→ **WHAT THE TASK ASKS**: Look through the data below and, wherever a line carries the word "rankOf", please copy that line.

→ **INFORMATION SHOWN**:

· · · · · · ·

-- ==== Sys2Proof/Certificates/Slice0/Obligations.lean ====
section
/-!
DEFINITION. The statements about the model. A state `s` in a hypothesis is any state, reachable or not; a conclusion
`exec c s = .next t` with `t` written out says what command `c` does and, by the form of `t`, what it leaves alone.
-/
open Sys2Proof Sys2Proof.Machine

/-! ### The block: steps, the queue, invariants -/

/-- The step on a queue with a command in front is the meaning of that command on the state with the queue's rest. -/
def Obligations.StepRunsFront : Prop :=
  ∀ (c : Instr) (rest : List Instr) (s : State), s.pending = c :: rest → step s = exec c { s with pending := rest }

/-- On an empty queue, the commands that wait for others of the CCLK come back to the queue (R33, R38); else one CCLK passes,
or 2 in bypass, unless a reset follows from it. The queue stays empty where no access is held (the model's choice of a time
step, log 1). -/
def Obligations.EmptyQueueLetsTimePass : Prop :=
  ∀ s : State, s.pending = [] →
    (∀ c l, s.behind = c :: l → step s = .next { s with pending := c :: l, behind := [] }) ∧
    (s.behind = [] → ∃ t, step s = .next t ∧ (s.held = [] → t.pending = []) ∧
      (t.now = s.now + (if s.bypass then 2 else 1) ∨ t.InReset))

/-- After a cold reset: the part is in reset, vector memory and the images are canonical, neither F4 nor F5 is latched, every
channel is in its park state, and every sequencer is HALTED. -/
def Obligations.ResetMeetsInvariants : Prop :=
  State.reset.InReset ∧ State.reset.MemCanonical ∧ State.reset.ImagesCanonical ∧ ¬ State.reset.F5Latched ∧
    ¬ State.reset.InSafeState ∧ State.reset.pending = [] ∧
    (∀ n : Chan, State.reset.parkedCh n = true ∧ State.reset.Undriven n) ∧
    ∀ x : Sq, (State.reset.sq x).mode = .halted

/-- Every step keeps vector memory in its canonical form. -/
def Obligations.EveryStepKeepsMemoryCanonical : Prop :=
  ∀ s t : State, s.Steps t → s.MemCanonical → t.MemCanonical

/-- Every step keeps the register images of the three spaces, and the applied settings, in their canonical form: no register
is listed twice, and none is listed at its reset value. -/
def Obligations.EveryStepKeepsImagesCanonical : Prop :=
  ∀ s t : State, s.Steps t → s.ImagesCanonical → t.ImagesCanonical

/-- R326: the warden latches F5 in WD_F5. Once latched, no step changes WD_F5, not even a reset. -/
def Obligations.EveryStepKeepsF5Latched : Prop :=
  ∀ s t : State, s.Steps t → s.F5Latched → t.F5Latched ∧ t.sg Off.wdF5 = s.sg Off.wdF5

/-- No step leads from F4 or F5 back to service: a step from safe state ends in safe state or in a reset. -/
def Obligations.SafeStateEndsOnlyInReset : Prop :=
  ∀ s t : State, s.Steps t → s.InSafeState → t.InSafeState ∨ t.InReset

/-- A command leaves the queue behind it alone, and takes no time: the counts of CCLK move on an empty queue and at a reset
only (the model's choice, log 1). -/
def Obligations.CommandsLeaveQueueAndTime : Prop :=
  ∀ (c : Instr) (s t : State), exec c s = .next t → t.pending = s.pending ∧ (t.now = s.now ∨ t.InReset)

/-! ### The gate of register writes -/

/-- R324: in F4 and F5, past READY, every command that writes a register of PF0 BAR0 outside the fault unit block is
discarded whole: FU_CNT.WDISC counts it, the service port learns of its own, and nothing else changes. (A save that is asked
for is rejected beside, R389: `CalibrationTables`.) -/
def Obligations.SafeStateDiscardsWrites : Prop :=
  ∀ (c : Instr) (p : Party) (off : Nat) (v : Word) (s : State), writeOf c = some (p, .pf0, off, v) →
    s.partyHeld p = false → s.partyBehind p = false → s.rst.ready = true → reaches p .pf0 = true → s.safe = true →
    ¬ (0x30000 ≤ off ∧ off < 0x40000) → off ≠ Off.calSave → (findReg pf0Rows off).isSome = true →
    exec c s = .next (if p = .sp
      then (s.count Off.fuCnt 24 8 1).changeWg Off.spStat fun w => setFlag w 29 true
      else s.count Off.fuCnt 24 8 1)

/-- R422: before READY, a register write of PF0 or PF1 completes with Unsupported Request and changes no register. -/
def Obligations.WritesBeforeReady : Prop :=
  ∀ (c : Instr) (p : Party) (sp : Space) (off : Nat) (v : Word) (s : State), writeOf c = some (p, sp, off, v) →
    sp ≠ .win → s.partyHeld p = false → s.partyBehind p = false → s.rst.ready = false → exec c s = .next (s.answer p .unsupported)

/-- R33, R34: a write with RW or WO fields loses to a write of the same register that an earlier party issued in the same
CCLK: no RW or WO field is stored, WRLOST_A counts it for its party, and its W1C bits still act, but for bits that the part
set in this CCLK (R4). It waits while a write by an earlier party that will act before it is still to come. QHEAD_ADV and FU_SAFEREQ
never lose, nor do the reserved and read-only registers of AUX0 to AUX3, which have no field to lose (R34); TS_EDATA increments INDEX beside (R186). WRLOST_A has a saturating byte for each of PF1, the service port (whose
status learns of the loss), PF0 and SEQH; the warden never loses. -/
def Obligations.LaterPartyLosesWrite : Prop :=
  (∀ (c : Instr) (p : Party) (off : Nat) (v : Word) (s : State) (r : RegRow) (ix : List Nat),
    writeOf c = some (p, .pf0, off, v) → s.partyHeld p = false → s.partyBehind p = false → s.rst.ready = true →
    reaches p .pf0 = true → s.safe = false →
    findReg pf0Rows off = some (r, ix) → r.rw + r.wo ≠ 0 → (∀ a < 4, off ≠ Off.auxsite a ∧ off ≠ Off.auxCfg a ∧
      off ≠ Off.auxCode a) →
    off ≠ Off.qheadAdv → off ≠ Off.fuSafereq → (∀ k : Cl, off ≠ Off.tsEdata k) →
    (s.outranked p .pf0 off = true → exec c s = .next { s with
      behind := s.behind ++ [.registerWrite p .pf0 (BitVec.ofNat 26 off) .dword v] }) ∧
    (s.outranked p .pf0 off = false → (∃ e ∈ s.wrote, e.2 = off ∧ e.1 < rankOf p) →
      exec c s = .next ((s.lostWrite (rankOf p)).w1c .pf0 off r.w1c v))) ∧
  ∀ s : State, s.lostWrite (rankOf .pf1) = s.count Off.wrlostA 24 8 1 ∧
    s.lostWrite (rankOf .pf0) = s.count Off.wrlostA 8 8 1 ∧
    s.lostWrite (rankOf .seqh) = s.count Off.wrlostA 0 8 1 ∧
    s.lostWrite (rankOf .sp) = (s.count Off.wrlostA 16 8 1).changeWg Off.spStat (fun w => setFlag w 27 true) ∧
    s.lostWrite (rankOf .warden) = s


/-! ### Sites and clusters -/

/-- R14 to R17: a site map write whose condition holds is stored in its fields, and the warden's copy follows it (R313), with
POWERED of the sites that gain or lose the rail (R12); SITE_CLMASK and SITE_CNT follow in the next CCLK (`State.regNote`
keeps what they still show). One whose condition does not hold is discarded whole, counted in MAP_STAT.REJCNT and noticed. -/
def Obligations.SiteMapWrites : Prop :=
  (∀ (p : Party) (n : Chan) (v : Word) (s : State), s.accepts p .pf0 (Off.chsite n) = true →
    exec (.chsiteWrite p n v) s = .next (
      let u := s.took p .pf0 (Off.chsite n)
      if s.parkReq (n / 32) ∧ s.clParked (n / 32) ∧ s.f2Find (n / 32) = none ∧ ¬ s.bistDead (n / 32) then
        let t := u.regNote (Off.chsite n)
        State.gatesCheck { t.setRg (Off.chsite n) (v &&& 0x8000037F) with
          ward := { t.ward with chCopy := Tbl.set 0 t.ward.chCopy n (v &&& 0x8000037F) } }
      else (u.count Off.mapStat 0 16 1).noticeAt Off.mapStat)) ∧
  (∀ (p : Party) (r : Rail) (v : Word) (s : State), s.accepts p .pf0 (Off.railsite r) = true →
    exec (.railsiteWrite p r v) s = .next (
      let u := s.took p .pf0 (Off.railsite r)
      if s.railState r = railOffSt then
        let t := u.regNote (Off.railsite r)
        let t : State := { t.setRg (Off.railsite r) (v &&& 0x8000077F) with
          ward := { t.ward with railCopy := Tbl.set 0 t.ward.railCopy r (v &&& 0x8000077F) } }
        let t := (s.railSite r).elim t t.powerCheck
        ((t.railSite r).elim t t.powerCheck).gatesCheck
      else (u.count Off.mapStat 0 16 1).noticeAt Off.mapStat)) ∧
  (∀ (p : Party) (a : Fin 16) (v : Word) (s : State), s.accepts p .pf0 (Off.auxsite a) = true →
    exec (.auxsiteWrite p a v) s = .next (
      let u := s.took p .pf0 (Off.auxsite a)
      if a.val < 4 then u
      else if s.rb (Off.auxCfg a) 31 = false ∧ Tbl.get 0 s.auxOut a = 0 then
        ((u.regNote (Off.auxsite a)).setRg (Off.auxsite a) (v &&& 0x8000007F)).auxHoldSite a
      else (u.count Off.mapStat 0 16 1).noticeAt Off.mapStat))

/-- R19, R20, R31, R32: a write of SITE_CTL stores FAILACT, 0b11 as 0b10. EN = 1 enables the site, is held with ENPEND while
the site's shutdown runs, and is not applied in the CCLK of a fence; EN = 0 disables an enabled site, but for the CCLK of
its fence: no records of its open captures, its channels park, its supply ramps down and its aux outputs go to mid-scale. A write
of 1 to SITE_STAT.FENCED unfences the site, without its power; it is held with ENPEND while the shutdown runs, and does
nothing to a site that is not fenced, nor in the CCLK of the fence. -/
def Obligations.SiteControlWrites : Prop :=
  (∀ (p : Party) (k : Site) (v : Word) (s : State), s.accepts p .pf0 (Off.siteCtl k) = true →
    let u := (s.took p .pf0 (Off.siteCtl k)).setRf (Off.siteCtl k) 0 2 (if fld v 0 2 = 3 then 2 else fld v 0 2)
    ∀ c ∈ [Instr.siteEnable p k v, Instr.siteDisable p k v], exec c s = .next (
      if flag v 31 then
        if (s.st k).down then (u.setSt k { s.st k with heldEn := true }).enpend k
        else if s.enabled k ∨ (s.st k).fencedAt = some s.now then u
        else ((u.setRb (Off.siteCtl k) 31 true).setSt k { s.st k with enAt := some (s.now, false) }).auxSiteFree k
      else
        let u := (u.setSt k { s.st k with heldEn := false }).enpend k
        if s.enabled k ∧ (s.st k).fencedAt ≠ some s.now then
          let u := (u.setRb (Off.siteCtl k) 31 false).setSt k { u.st k with enAt := some (s.now, true) }
          let u := (List.range 16).foldl (fun u c => u.dropPieces c k) u
          (((u.siteChans k).foldl State.parkChan u).rampDown k true).auxSiteHold k
        else u)) ∧
  (∀ (p : Party) (k : Site) (v : Word) (s : State), s.accepts p .pf0 (Off.siteStat k) = true →
    exec (.siteUnfence p k v) s = .next (
      let u := s.took p .pf0 (Off.siteStat k)
      if flag v 31 = true ∧ s.fenced k = true ∧ (s.st k).fencedAt ≠ some s.now then
        if (s.st k).down then (u.setSt k { s.st k with heldUnf := true }).enpend k
        else (u.setRb (Off.siteStat k) 31 false).auxSiteFree k
      else u))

· · · · · · ·

→ **RESULT OF THIS TASK**:
    (s.outranked p .pf0 off = false → (∃ e ∈ s.wrote, e.2 = off ∧ e.1 < rankOf p) →
      exec c s = .next ((s.lostWrite (rankOf p)).w1c .pf0 off r.w1c v))) ∧
  ∀ s : State, s.lostWrite (rankOf .pf1) = s.count Off.wrlostA 24 8 1 ∧
    s.lostWrite (rankOf .pf0) = s.count Off.wrlostA 8 8 1 ∧
    s.lostWrite (rankOf .seqh) = s.count Off.wrlostA 0 8 1 ∧
    s.lostWrite (rankOf .sp) = (s.count Off.wrlostA 16 8 1).changeWg Off.spStat (fun w => setFlag w 27 true) ∧
    s.lostWrite (rankOf .warden) = s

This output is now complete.